Following some earlier discussions with Ian, Pointless now honours (and preserves) a reference file (HKLREF) in eg P 2 21 21, and also explicit reindex operations, but an initial indexing will still enforce the "standard" setting eg P 21 21 2, because I accept the "reference" setting from the cctbx library

ie suppose you have a crystal which when indexed with a <= b <= c and Pointless decides unambiguously for the sake of argument) that the axis along a is a 2-fold and the other two are 2(1) screws, ie space group P 2 21 21.
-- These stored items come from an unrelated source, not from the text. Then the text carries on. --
/-- The record of a new sequence (R19, R92, R122, R129), under its requester's lease. -/
def newSequ (s : State) (r : Req) (ep : Epoch) (k : Nat) : Sequ :=
  let sc : Scan := { st := s.ruleStart r.part r.snap.ruleEpoch }
  let seed := s.seedOf r.openShared r.part r.openGroup
  s.giveLease { state := .openS, persist := persistOf r.openPersist, shapeIndex := r.shapeIndex, shapeEpoch := ep
                ruleSetEpoch := r.snap.ruleEpoch, generation := (s.seq k).generation + 1, adapterId := r.openAdapter
                tierHints := r.openHints, shareGroup := r.openGroup, shared := r.openShared, lastHash := seed, partition := r.part
                scan := sc, scanPub := sc, seed := seed } r.origin r.startTime

/-- R37: a permitted SEQ_OPEN with room takes the record that the choice gives and completes when it is journaled. -/
theorem openNew_of_ok {s s2 : State} {rid k : Nat} {r : Req} {slot : Slot Bytes} (hshape : s.shapeNow? r.part r.shapeIndex = some slot)
    (hmember : r.openShared = true → r.snap.member = true) (hmedia : r.openPersist = 1 → s.journalFull = false)
    (hroom : s.recRoom 2 = true)
    (hpick : s.pick (fun k => (s.seq k).state != .free || (s.seq k).withheld) (2 ^ 28) = (some k, s2)) :
    s.openNew rid r = (s2.setSeq k (newSequ s2 r slot.epoch k)).completeJournaled rid
      ((s2.setSeq k (newSequ s2 r slot.epoch k)).seqRecs k) .ok { result0 := (s2.setSeq k (newSequ s2 r slot.epoch k)).seqHandle k } := by
  have hpermitted : ¬ (r.openShared = true ∧ (!r.snap.member) = true) := by rintro ⟨h1, h2⟩; simp [hmember h1] at h2
  have hwritable : ¬ (r.openPersist = 1 ∧ s.journalFull = true) := by rintro ⟨h1, h2⟩; simp [hmedia h1] at h2
  simp only [State.openNew, hshape, hroom, hpick, Bool.and_eq_true, decide_eq_true_eq, hpermitted, hwritable, if_false]
  rfl

/-- R37, R38: a PUBLISHED sequence that can be journaled is OPEN again under the requester's lease. -/
theorem openAgain_of_published {s : State} {rid : Nat} {r : Req} (hstate : (s.seq (hSeq r.handle)).state = .published)
    (hmedia : s.seqJournaled (s.seq (hSeq r.handle)) = true → s.journalFull = false) :
    s.openAgain rid r =
      (s.setSeq (hSeq r.handle) (s.giveLease { s.seq (hSeq r.handle) with state := .openS } r.origin r.startTime)).completeJournaled rid
        ((s.setSeq (hSeq r.handle) (s.giveLease { s.seq (hSeq r.handle) with state := .openS } r.origin r.startTime)).seqRecs (hSeq r.handle)) .ok
        { result0 := (s.setSeq (hSeq r.handle)
            (s.giveLease { s.seq (hSeq r.handle) with state := .openS } r.origin r.startTime)).seqHandle (hSeq r.handle),
          result1 := (s.seq (hSeq r.handle)).publishedChunks } := by
  have hwritable : ¬ ((s.seqJournaled (s.seq (hSeq r.handle)) && s.journalFull) = true) := by
    intro h; obtain ⟨h1, h2⟩ := Bool.and_eq_true_iff.mp h; simp [hmedia h1] at h2
  simp only [State.openAgain, hstate, bne_self_eq_false, Bool.false_eq_true, if_false, if_neg hwritable]

/-- R39: the holder's heartbeat renews its lease. -/
theorem effSeqHeartbeat_of_holder {s : State} {rid : Nat} {r : Req} (hr : s.startedReq? rid [0x15] = some r)
    (hholder : s.isHolder (s.seq (hSeq r.handle)) r.origin = true) :
    effSeqHeartbeat s rid = (s.setSeq (hSeq r.handle) (s.giveLease (s.seq (hSeq r.handle)) r.origin r.startTime)).complete rid .ok
      { result0 := s.leaseEnd (s.seq (hSeq r.handle)).partition r.startTime } := by
  simp only [effSeqHeartbeat, hr, hholder, Bool.not_true, Bool.false_eq_true, if_false, seq_setSeq]
  rfl

/-- The sequence whose lease has ended is PUBLISHED and has no holder (R37, R40). -/
theorem seq_endLease (s : State) (k : Nat) : ((s.endLease k).seq k).state = .published
    ∧ (((s.endLease k).seq k).holderKind, ((s.endLease k).seq k).holderIndex, ((s.endLease k).seq k).holderPosition) = (0, 0, 0) := by
  simp only [State.endLease, seq_setSeq, and_self]

/-- An expired lease with no write of its holder in progress ends; the record of the end changes no sequence. -/
theorem effLeaseExpiry_seqs {s : State} {k : Nat} (hopen : (s.seq k).state = .openS) (hexpired : (s.seq k).leaseExpiry ≤ s.time)
    (hidle : s.holderBusy k = false) : (effLeaseExpiry s k).seqs = (s.endLease k).seqs := by
  simp only [effLeaseExpiry, hopen, hidle, Nat.not_lt.mpr hexpired, bne_self_eq_false, decide_false, Bool.or_self, Bool.false_eq_true,
    if_false]
  split <;> rfl

/-- Settles O14: each operation by the lemma about its passing form; the end of a lease by `effLeaseExpiry_seqs` and `seq_endLease`. -/
theorem sequencesOpenUnderALease : Obligations.SequencesOpenUnderALease := by
  refine ⟨?_, ?_, ?_, ?_⟩
  · intro e rid s s1 r slot k s2 hs1 hr hnew hshape hmember hmedia hroom hpick
    subst hs1
    have hs2 : s2 = (s.enter e).free.2 := (congrArg Prod.snd hpick).symm.trans rfl
    refine ⟨newSequ s2 r slot.epoch k, _, (exec_seqOpen ..).trans (congrArg _ ?_), rfl, ?_⟩
    · simp only [effSeqOpen, hr, hnew, if_true]
      exact openNew_of_ok hshape hmember hmedia hroom hpick
    · subst hs2
      exact ⟨rfl, rfl, rfl, rfl, rfl, rfl, rfl, rfl, rfl, rfl, rfl, rfl, rfl, rfl⟩
  · intro e rid s s1 r k q hs1 hr hold hk hstate hmedia hq
    subst hs1 hk hq
    refine (exec_seqOpen ..).trans (congrArg _ ?_)
    simp only [effSeqOpen, hr, if_neg hold]
    exact openAgain_of_published hstate hmedia
  · intro e rid s s1 r k q hs1 hr hk hholder hq
    subst hs1 hk hq
    exact ⟨rfl, (exec_seqHeartbeat ..).trans (congrArg _ (effSeqHeartbeat_of_holder (s := s.enter e) hr hholder))⟩
  · intro e k s s1 hs1 hopen hexpired hidle
    subst hs1
    have hseqs := effLeaseExpiry_seqs (s := s.enter e) hopen hexpired hidle
    refine ⟨_, exec_leaseExpiry .., hseqs, ?_⟩
    rw [show (effLeaseExpiry (s.enter e) k).seq k = ((s.enter e).endLease k).seq k from congrArg (fun t : Table Sequ => t.getD k {}) hseqs]
    exact seq_endLease ..

end Sys2Proof.Machine
end

section
/-! PROOF. Writes of a sequence's holder renew its lease (R38, R39): appends and leaf writes with their values read (R48, R80, R81), and
the seal of a full chunk. -/

namespace Sys2Proof.Machine

open Sys2Proof

theorem exec_seqAppend (e : Env) (rid : Nat) (s : State) : exec (.seqAppend e rid) s = .next (effSeqAppend (s.enter e) rid) := rfl

theorem exec_leafWrite (e : Env) (rid : Nat) (s : State) : exec (.leafWrite e rid) s = .next (effLeafWrite (s.enter e) rid) := rfl

theorem exec_chunkSeal (e : Env) (k n : Nat) (s : State) : exec (.chunkSeal e k n) s = .next (effChunkSeal (s.enter e) k n) := rfl

/-- The shape of a sequence depends on nothing that its lease changes. -/
theorem seqShape_renewed (s : State) (k : Nat) (o : Origin) (t : Nat) :
    (s.setSeq k (s.giveLease (s.seq k) o t)).seqShape (s.seq k)
      = (s.setSeq k (s.giveLease (s.seq k) o t)).seqShape ((s.setSeq k (s.giveLease (s.seq k) o t)).seq k) := by
  rw [seq_setSeq]; rfl

/-- R38, R39: a write of the holder goes on in the state with the lease renewed, on the sequence's shape. -/
theorem heldWrite_of_holder {s s2 : State} {rid k : Nat} {r : Req} (go : State → Nat → Bytes → State) (hk : k = hSeq r.handle)
    (hholder : s.isHolder (s.seq k) r.origin = true) (hs2 : s2 = s.setSeq k (s.giveLease (s.seq k) r.origin r.startTime))
    (hshape : s2.shapeBad (s.seq k).partition (s.seq k).shapeIndex (s.seq k).shapeEpoch = false) :
    s.heldWrite rid r go = go s2 k (s2.seqShape (s2.seq k)) := by
  subst hk hs2
  simp only [State.heldWrite, hholder, hshape, Bool.not_true, Bool.false_eq_true, if_false, seqShape_renewed]

/-- R80: an append of tokens only goes on with the tokens read. -/
theorem appendStart_of_tokens {s : State} {rid k : Nat} {r : Req} {sh bs : Bytes} (haddr : r.addr16 = 0)
    (htokens : s.tokenRead r r.addr24 (4 * r.appendCount) = .ok bs)
    (hrange : (tokensOf r.appendCount bs).any (fun t => t ≥ 2 ^ 20) = false) :
    s.appendStart rid r k sh = s.appendRead rid r k sh (tokensOf r.appendCount bs) [] := by
  simp only [State.appendStart, haddr, htokens, hrange, Bool.false_eq_true, if_false]

/-- R80, R140: an append of tokens with their keys and values goes on with both read. -/
theorem appendStart_of_blocks {s : State} {rid k size : Nat} {r : Req} {f : FpFmt} {sh bs : Bytes} {bl : List Bytes} (haddr : r.addr16 ≠ 0)
    (hplain : r.appendFormat ≠ 0) (hformat : plainFmt? r.appendFormat = some f)
    (hsize : size = 2 * shHeads sh * r.appendCount * shDim sh * f.bytes) (hstride : r.appendStride = 0 ∨ size ≤ r.appendStride)
    (htokens : s.tokenRead r r.addr24 (4 * r.appendCount) = .ok bs)
    (hrange : (tokensOf r.appendCount bs).any (fun t => t ≥ 2 ^ 20) = false)
    (hblocks : s.readBlocks r r.addr16 (if r.appendStride = 0 then size else r.appendStride) size (shLayers sh) = .inl bl)
    (hfinite : (bl.map (layerBlock f (shHeads sh) (shDim sh) r.appendCount)).any blockBad = false) :
    s.appendStart rid r k sh = s.appendRead rid r k sh (tokensOf r.appendCount bs)
      (bl.map (layerBlock f (shHeads sh) (shDim sh) r.appendCount)) := by
  subst hsize
  have hfits : ¬ ((r.appendStride != 0 && decide (r.appendStride < 2 * shHeads sh * r.appendCount * shDim sh * f.bytes)) = true) := by
    rcases hstride with h | h
    · simp [h]
    · simp [Nat.not_lt.mpr h]
  obtain ⟨a, ha⟩ : ∃ a, r.addr16 = a + 1 := Nat.exists_eq_add_one_of_ne_zero haddr
  rw [ha] at hblocks
  simp only [State.appendStart, ha, hformat, if_neg hplain, if_neg hfits, htokens, hrange, hblocks, hfinite, Bool.false_eq_true, if_false]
At present this will be reindexed to the "standard" setting P 21 21 2, but is that what you want, or should it be left as a<b<c? Which criterion takes precedence?

Phil


On 19 Sep 2007, at 17:54, Ian Tickle wrote:

Hi Sue

It's certainly true that the convention in the 1935 and 1952 editions of IT Volume 1 *appeared* to be the 'standard setting' convention that you describe because only the 'standard' settings were listed, and this was
the way that many crystallographers interpreted it (actually only
macromolecular crystallographers, the small molecule people stick to the IUCr convention), so this is probably where you're coming from. However
the 1983 edition of Volume A clarified the situation and made it clear
that this was never the intention, so all the conventional settings are
now shown on the SG diagram pages.  P22121 & P21221 certainly are
defined in IT Vol. A - look on the diagram page for SG no. 18 & you'll
see them.

The 'standard symbol' for a space group is merely the heading on the
page used only for indexing purposes, so space groups P22121, P21221 and
P21212 all have the same standard symbol P21212; hence the standard
symbol is not unique and can't be used to unambiguously define the space
group.  The 'standard setting' is merely the space group setting that
has the same name as the standard symbol. Even if that weren't true do
we really want to be still sticking to a convention that was abandoned
25 years ago and doesn't a later convention override an earlier one
anyway?

Actually the convention in use is not the issue anyway, I don't care
which convention is used as long as all programs use the same
convention! - then I'll never need to permute axes (just as
fundamentally I don't care which co-ordinate format is used as long as
all programs use the same one, then I'll never need to reformat).  So
Mosflm uses the IUCr convention (i.e. a<=b<=c for primitive
orthorhombic), and therefore any program which doesn't support that
convention for any space group forces you to permute the axes completely
unnecessarily.

-- Ian

-----Original Message-----
From: Sue Roberts [mailto:[EMAIL PROTECTED]
Sent: 19 September 2007 16:38
To: Ian Tickle
Subject: Re: [ccp4bb] arp/warp in p22121

Hi Ian

But there's an older convention, which is to use the space groups
settings defined in the International Tables - and  P22121 is not a
standard setting.

Sue


On Sep 19, 2007, at 8:18 AM, Ian Tickle wrote:

I'm confused now, sticking to the IUCr convention should not
require any
axis permutation.  My beef is specifically against unnecessary axis
permutations!  Surely it's when the program doesn't support the
convention that you are forced to permute the axes?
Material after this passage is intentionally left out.